Optimization-Aware Test Generation for Deep Learning Compilers
Qingchao Shen, Zan Wang, Haoyang Ma, Yongqiang Tian, Lili Huang, Zibo Xiao, Junjie Chen, Shing-Chi Cheung
TL;DR
This work tackles the challenge of reliably testing DL compiler optimizations by introducing OATest, which learns optimization-aware patterns from documented tests and synthesizes diverse, valid computational graphs by embedding these patterns into seed graphs. It relies on two synthesis strategies—reusing existing context edges and creating bridging nodes—alongside an abstraction step to maintain validity, followed by differential testing with crash and inconsistency oracles on TVM and ONNXRuntime. Empirical results show that OATest detects $56$ previously unknown bugs (including $42$ optimization bugs) and achieves substantially higher code coverage than state-of-the-art fuzzers, with $24$ bugs confirmed or fixed by developers, across two major DL compilers. The findings highlight the practicality of pattern-based graph synthesis for exposing optimization bugs and guide future work on fusion operator robustness and reinforcement learning-guided test generation.
Abstract
Deep Learning (DL) compilers have been widely utilized to optimize DL models for efficient deployment across various hardware. Due to their vital role in the DL ecosystem, ensuring their reliability and security is critical. However, existing approaches have limitations in testing optimization stages, which is the core functionality of DL compilers, due to the difficulty in generating optimization-aware tests. In this paper, we proposed OATest, a novel approach for synthesizing optimization-aware computational graphs. The approach combines patterns extracted from documented tests for optimization and incorporates them into seed computational graphs, enabling broader exploration of optimization paths.
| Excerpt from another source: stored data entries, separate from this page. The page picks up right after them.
/-! ### Parity and errors -/

/-- Even parity: in VACANT (state code 0) and POISONED (3) over the state code alone, in LIVE (1) and REVOKING (2) over all 36
bits, of which the state code gives one 1. The check of a read: stored parity against the covered fields, and the three laws tested with it. A POISONED entry is not
checked. A read that fails makes the entry POISONED, its count kept and its generation raised, removes its drain item and
records PARITY with the finder; a read that passes changes nothing. -/
def Obligations.ParityCheckedRead : Prop :=
  (∀ p : Placement,
    let ones : Nat := (List.range 24).countP (fun k => p.frame.getLsbD k)
      + (if p.access = .readWrite then 1 else 0) + (if p.snoop = .direct then 1 else 0)
      + (List.range 8).countP (fun d => p.domains.getLsbD d)
    evenParity .vacant = false ∧ evenParity .poisoned = false
    ∧ evenParity (.live p) = decide ((1 + ones) % 2 = 1) ∧ evenParity (.revoking p) = decide ((1 + ones) % 2 = 1))
  ∧ ∀ (f : Finder) (i : EntryIx) (s : State),
    let e := s.entry i
    let drains := ∃ d ∈ s.drain, d.entry = i
    let broken := (∃ p, e.contents = .live p ∧ (drains ∨ p.domains = 0#8)) ∨ (∃ p, e.contents = .revoking p ∧ ¬ drains)
    (s.readFails i = true ↔ e.contents ≠ .poisoned ∧ (e.parity ≠ evenParity e.contents ∨ broken))
    ∧ (s.readFails i = false → s.readEntry f i = s)
    ∧ (s.readFails i = true →
        let u := s.readEntry f i
        u = { s with store := { s.store with entries := u.store.entries }, drain := u.drain, errors := u.errors }
        ∧ u.entry i = ⟨.poisoned, e.claimCount, e.generation + 1#16, false⟩ ∧ (∀ j, j ≠ i → u.entry j = s.entry j)
        ∧ u.drain = s.drain.filter (fun d => d.entry != i)
        ∧ u.errors = recordError s.settings (.parity i f) s.errors)

/-- Recording an error fills an empty First Error record, else sets the kind's flag; an error routed to ALERT that finds the
override CLEAR sets ALERT_ASSERTED and the override; the event flags are left. INT is low exactly while a routed error is
held, a routed kind's flag is SET, or an enabled event flag is SET; ALERT exactly while ALERT_ASSERTED is SET. -/
def Obligations.ErrorsAndLines : Prop :=
  (∀ (st : Settings) (e : ErrorRecord) (u : ErrorUnit),
    let v := recordError st e u
    let routed := st.routeAlert.getLsbD (errorCode e - 1) = true
    (u.first = none → v.first = some e ∧ v.next = u.next)
    ∧ (u.first ≠ none → v.first = u.first ∧ v.next = u.next ||| (1#9 <<< (errorCode e - 1)))
    ∧ (routed → u.override = false → v.alertAsserted = true ∧ v.override = true)
    ∧ (¬ routed ∨ u.override = true → v.alertAsserted = u.alertAsserted ∧ v.override = u.override)
    ∧ v.events = u.events)
  ∧ (∀ s : State,
    (s.intLow = true ↔
      (∃ e, s.errors.first = some e ∧ s.settings.routeInt.getLsbD (errorCode e - 1) = true)
      ∨ (∃ k : Fin 9, s.errors.next.getLsbD k.val = true ∧ s.settings.routeInt.getLsbD k.val = true)
      ∨ (∃ k : Fin 5, s.errors.events.getLsbD k.val = true ∧ s.settings.enables.getLsbD k.val = true))
    ∧ (s.alertLow = true ↔ s.errors.alertAsserted = true))

/-! ### Commits -/

/-- The tests of an INSTALL, an AMEND and a REVOKE against the entry as read, the first that fails giving the reason. -/
def Obligations.OpJudging : Prop :=
  ∀ (s : State) (needed : Nat) (i : EntryIx),
    let e := s.entry i
    let claimed := e.claimCount ≠ 0
    let closing (m : BitVec 8) := ∃ d : Domain, inSet d m = true ∧ (s.domainRecord d).closing = true
    (∀ p bad,
      let v := s.judge needed (.install i p bad)
      let placeable := e.contents = .vacant ∨ (e.contents = .poisoned ∧ ¬ claimed)
      ((∃ x, e.contents = .live x ∨ e.contents = .revoking x) → v = some .notVacant)
      ∧ (e.contents = .poisoned → claimed → v = some .claimed)
      ∧ (placeable → p.domains = 0#8 → v = some .emptySet)
      ∧ (placeable → p.domains ≠ 0#8 → closing p.domains → v = some .domainClosing)
      ∧ (placeable → p.domains ≠ 0#8 → ¬ closing p.domains → v = none))
    ∧ (∀ (a : Option Access) (x : Option Snoop) (m : Option (BitVec 8)) (bad : Bool),
      let v := s.judge needed (.amend i a x m bad)
      ((∀ p, e.contents ≠ .live p) → v = some .notLive)
      ∧ (∀ p, e.contents = .live p →
        let noFields := a = none ∧ x = none ∧ m = none
        let changesAccess := ∃ b, a = some b ∧ b ≠ p.access
        let adds := ∃ n, m = some n ∧ closing (n &&& ~~~p.domains)
        (noFields → v = some .noFields)
        ∧ (¬ noFields → changesAccess → claimed → v = some .claimed)
        ∧ (¬ noFields → ¬ (changesAccess ∧ claimed) → m = some 0#8 → v = some .emptySet)
        ∧ (¬ noFields → ¬ (changesAccess ∧ claimed) → m ≠ some 0#8 → adds → v = some .domainClosing)
        ∧ (¬ noFields → ¬ (changesAccess ∧ claimed) → m ≠ some 0#8 → ¬ adds → v = none)))
    ∧ (let v := s.judge needed (.revoke i)
      let revocable := e.contents = .poisoned ∨ ∃ p, e.contents = .live p
      let short := claimed ∧ 16 - s.drain.length < needed + 1
      (¬ revocable → v = some .notLive) ∧ (revocable → short → v = some .drainFull)
      ∧ (revocable → ¬ short → v = none))

/-- A validation reads the op's entry with COMMIT as finder and judges the op: one that passes is kept with its validated
copy; one that fails rejects the commit at this event, nothing applied. -/
def Obligations.CommitValidates : Prop :=
  ∀ (g : Group) (n k : Nat) (ops : List BatchOp) (copies : List ValidatedCopy) (tally : Tally) (op : BatchOp) (s : State),
    s.batch.staging = .committing g n ops copies k tally → ops[copies.length]? = some op →
    let i := opEntry op
    let u := s.readEntry .commit i
    let needed := (ops.zip copies).countP (fun x => drainNeeding x.1 x.2)
    (u.judge needed op = none →
      exec .commitValidation s = .next (settle s { u with
        batch := { s.batch with
          staging := .committing g n ops (copies ++ [⟨(u.entry i).contents, (u.entry i).claimCount⟩]) k tally } }))
    ∧ (∀ reason, u.judge needed op = some reason →
      exec .commitValidation s = .next (settle s (State.evaluateWaiting { u with
        store := { u.store with lockMark := none }
        batch := { s.batch with staging := .idle, result := .rejected g ops.length reason i copies.length }
        errors := raiseEvent .commitDone (recordError u.settings (.commitReject reason (some i)) u.errors) })))

/-- An application writes the op's entry whole, from the op and its validated copy, with the claim count as it stands, and
adds 1 to one count. (A REVOKE with claims appends its drain item though an item names the entry already, log 23.) -/
def Obligations.CommitApplies : Prop :=
  ∀ (g : Group) (n k : Nat) (ops : List BatchOp) (copies : List ValidatedCopy) (t : Tally) (op : BatchOp)
    (c : ValidatedCopy) (s : State),
    s.batch.staging = .committing g n ops copies k t → copies.length = ops.length → ops[k]? = some op →
    copies[k]? = some c →
    let i := opEntry op
    let e := s.entry i
    let base := if e.contents = .poisoned then .poisoned else c.contents
    let counted (t' : Tally) (u : State) : State :=
      { u with batch := { s.batch with staging := .committing g n ops copies (k + 1) t' } }
    let rewritten (x : Contents) (bad : Bool) : GrantEntry :=
      ⟨x, e.claimCount, if base = x then e.generation else e.generation + 1#16, evenParity x ^^ bad⟩
    let written (x : Contents) (bad : Bool) : State :=
      { s with store := { s.store with entries := Table.put s.store.entries i.val (rewritten x bad) } }
    (∀ p bad, op = .install i p bad →
      exec .commitApplication s = .next (counted { t with installed := t.installed + 1 } (written (.live p) bad)))
    ∧ (∀ a x m bad p, op = .amend i a x m bad → base = .live p →
      exec .commitApplication s = .next (counted { t with amended := t.amended + 1 }
        (written (.live ⟨p.frame, a.getD p.access, x.getD p.snoop, m.getD p.domains⟩) bad)))
    ∧ (∀ a x m bad, op = .amend i a x m bad → base = .poisoned →
      exec .commitApplication s = .next (counted { t with passed := t.passed + 1 } s))
    ∧ (op = .revoke i → e.claimCount = 0 →
      exec .commitApplication s = .next (counted { t with vacated := t.vacated + 1 } (written .vacant false)))
    ∧ (∀ p, op = .revoke i → e.claimCount ≠ 0 → s.drain.length < 16 →
      (base = .live p ∨ (base = .poisoned ∧ p = ⟨0#24, .readOnly, .snooped, 0#8⟩)) →
      exec .commitApplication s = .next (counted { t with draining := t.draining + 1 }
        { written (.revoking p) false with
          drain := s.drain ++ [⟨i, (drainNs s.settings.drainTime).map (fun x => s.now + x)⟩] }))

/-- After the last application the commit completes: lock cleared, buffer IDLE, Commit Result OK, COMMIT_DONE raised, and the
WAITING slots are evaluated, slot after slot in ascending order. Each is evaluated by steps 2 and 6 to 10, with no fault
incurred and nothing changed but what the entry's read and a claim taken change; it becomes READY with its result and a discard
deadline, or EMPTY on RETRY(CLAIM_FULL). None is left WAITING; other slots, the port and the requesters stand. -/
def Obligations.CommitCompletes : Prop :=
  (∀ (g : Group) (n : Nat) (ops : List BatchOp) (copies : List ValidatedCopy) (t : Tally) (s : State),
      s.batch.staging = .committing g n ops copies ops.length t → copies.length = ops.length →
      exec .commitCompletion s = .next (settle s (State.evaluateWaiting { s with
        store := { s.store with lockMark := none }
        batch := { s.batch with staging := .idle, result := .ok g ops.length t }
        errors := { s.errors with events := s.errors.events ||| 0b00001#5 } })))
  ∧ (∀ s : State,
      s.evaluateWaiting = (List.finRange 8).foldl (fun u k => u.evaluateSlot k) s
      ∧ (∀ k : SlotIx, isWaiting s.queue[k] = false → s.evaluateSlot k = s)
      ∧ (∀ (k : SlotIx) q i, s.queue[k] = .waiting q i →
        let r := s.evaluate q i
        (r.2.verdict = .retry .claimFull → s.evaluateSlot k = { r.1 with queue := s.queue.set k .empty })
        ∧ (r.2.verdict ≠ .retry .claimFull →
          s.evaluateSlot k =
            { r.1 with queue := s.queue.set k (.ready q i r.2 (s.now + discardNs s.settings.discardTime)) }))
      ∧ (let u := s.evaluateWaiting
        (∀ k : SlotIx, isWaiting u.queue[k] = false)
        ∧ (∀ k : SlotIx, isWaiting s.queue[k] = false → u.queue[k] = s.queue[k])
        ∧ u.port = s.port ∧ u.requesters = s.requesters))
  ∧ (∀ (q : Request) (i : EntryIx) (s : State),
      let g := (s.entry i).generation
      let bare' (v : Verdict) : State × Response := (s, ⟨v, none, none, none, none⟩)
      let answer (v : Verdict) : State × Response := (s, ⟨v, none, some g, none, some i⟩)
      ((s.requester q.requester).clearing ≠ none → s.evaluate q i = bare' (.denied .reqDisabled))
      ∧ ((s.requester q.requester).clearing = none → (s.requester q.requester).standing = .disabled →
        s.evaluate q i = bare' (.denied .reqDisabled))
      ∧ ((s.requester q.requester).clearing = none → (s.requester q.requester).standing = .quarantined →
        s.evaluate q i = bare' (.denied .quarantined))
      ∧ (Admitted q.requester s →
        (s.readFails i = true →
          let u := s.poison .resolve i
          s.evaluate q i = (u, ⟨.faultedParity, none, some (u.entry i).generation, none, some i⟩))
        ∧ ((s.entry i).contents = .poisoned → s.evaluate q i = answer .faultedPoisoned)
        ∧ (s.readFails i = false →
          (∀ p, (s.entry i).contents = .revoking p → s.evaluate q i = answer (.denied .revoking))
          ∧ ((s.entry i).contents = .vacant → (s.domainRecord (s.requester q.requester).domain).pass = true →
            s.evaluate q i = (s, ⟨.passed, some (s.settings.snoop, q.address), some g, none, some i⟩))
          ∧ ((s.entry i).contents = .vacant → (s.domainRecord (s.requester q.requester).domain).pass = false →
            s.evaluate q i = answer (.denied .vacant))
          ∧ (∀ p, (s.entry i).contents = .live p →
            let inside := inSet (s.requester q.requester).domain p.domains = true
            let allowed := ¬ (q.dir = .write ∧ p.access = .readOnly)
            let full := (s.requester q.requester).limit.val ≤ s.holding q.requester
            let translated : Address := BitVec.ofNat 40 (p.frame.toNat * pageBytes s.store.pageSize
              + (q.address.toNat - s.store.base.toNat) % pageBytes s.store.pageSize)
            let granted (tag : Option Tag) : Response := ⟨.granted, some (p.snoop, translated), some g, tag, some i⟩
            (¬ inside → s.evaluate q i = answer (.denied .domain))
            ∧ (inside → ¬ allowed → s.evaluate q i = answer (.denied .access))
            ∧ (inside → allowed → q.claim = false → s.evaluate q i = (s, granted none))
            ∧ (inside → allowed → q.claim = true → full → s.evaluate q i = answer (.denied .claimLimit))
            ∧ (inside → allowed → q.claim = true → ¬ full → (∀ t : Tag, s.claims[t] ≠ .free) →
              s.evaluate q i = answer (.retry .claimFull))
            ∧ (∀ (t : Tag) (n : Fin 65), inside → allowed → q.claim = true → ¬ full → s.claims[t] = .free →
              (∀ u : Tag, u < t → s.claims[u] ≠ .free) → n.val = (s.entry i).claimCount.val + 1 →
              s.evaluate q i = ({ s with
                claims := s.claims.set t (.active ⟨q.requester, i, g, q.dir⟩)
                store := { s.store with entries := Table.put s.store.entries i.val { s.entry i with claimCount := n } } },
                granted (some t)))))))

/-! ### Walks -/

/-- The end of a walk, and the moving on of its cursor: past entry 4095 the walk completes, whether or not a cancel is
requested; in SUSPENDING it is SUSPENDED, or CANCELLED when a cancel is requested. A sweep's write: the entry whole, its
generation raised when it changes, parity made anew, its claim count kept; the READY slots on the entry that carry no claim
are emptied, the others stand. A drain item added takes its deadline from the drain time standing. -/
def Obligations.WalkBookkeeping : Prop :=
  (∀ (w : Walk) (s : State),
      (∀ ending,
        let closed (u : State) : State := { u with
          sweep := ⟨none, s.sweep.result.map (fun r => { r with ending := ending })⟩
          errors := { s.errors with events := s.errors.events ||| 0b00010#5 } }
        (w.kind = .scrub → s.endWalk w ending = closed s)
        ∧ (∀ d, w.kind = .domainSweep d → s.endWalk w ending = closed { s with
          requesters := { s.requesters with
            domains := s.requesters.domains.set d { s.domainRecord d with closing := false } } }))
      ∧ (∀ next : Nat,
        let u : State := { s with
          sweep := { s.sweep with result := s.sweep.result.map (fun r => { r with cursor := next }) } }
        let at' (x : WalkState) (i : EntryIx) : State :=
          { u with sweep := { u.sweep with walk := some { w with state := x, cursor := i } } }
        (4096 ≤ next → s.advance w next = u.endWalk w .complete)
        ∧ (∀ i : EntryIx, i.val = next → w.state = .running → s.advance w next = at' .running i)
        ∧ (∀ i : EntryIx, i.val = next → w.state = .suspending false → s.advance w next = at' .suspended i)
        ∧ (next < 4096 → w.state = .suspending true → s.advance w next = u.endWalk w .cancelled)))
  ∧ (∀ (i : EntryIx) (x : Contents) (s : State),
      let e := s.entry i
      let rewritten : GrantEntry :=
        ⟨x, e.claimCount, if e.contents = x then e.generation else e.generation + 1#16, evenParity x⟩
      let u := s.sweepWrite i x
      u = { s with
        queue := u.queue
        store := { s.store with entries := Table.put s.store.entries i.val rewritten } }
      ∧ (∀ (k : SlotIx) q a d, s.queue[k] = .ready q i a d → a.tag = none → u.queue[k] = .empty)
      ∧ (∀ k : SlotIx, (∀ q a d, s.queue[k] = .ready q i a d → a.tag ≠ none) → u.queue[k] = s.queue[k])
      ∧ s.addDrain i = { s with
        drain := s.drain ++ [⟨i, (drainNs s.settings.drainTime).map (fun t => s.now + t)⟩] })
To guarantee the optimization-awareness of generated graphs, OATest introduces the edges reusing strategy to establish strong connections between patterns and contexts. Additionally, to solve the validity challenge for the generated graphs, OATest employs an auxiliary layers addition strategy to resolve broken constraints. Equipped with two distinct test oracles, OATest applies differential testing to evaluate the two widely used DL compilers (i.e., TVM and ONNXRuntime). Our experimental results show that OATest outperforms the state-of-the-art method by detecting more bugs and achieving higher code coverage in TVM and ONNXRutimes. Additionally, OATest uncovers 58 previously unknown bugs, 36 of which have been confirmed or fixed by developers.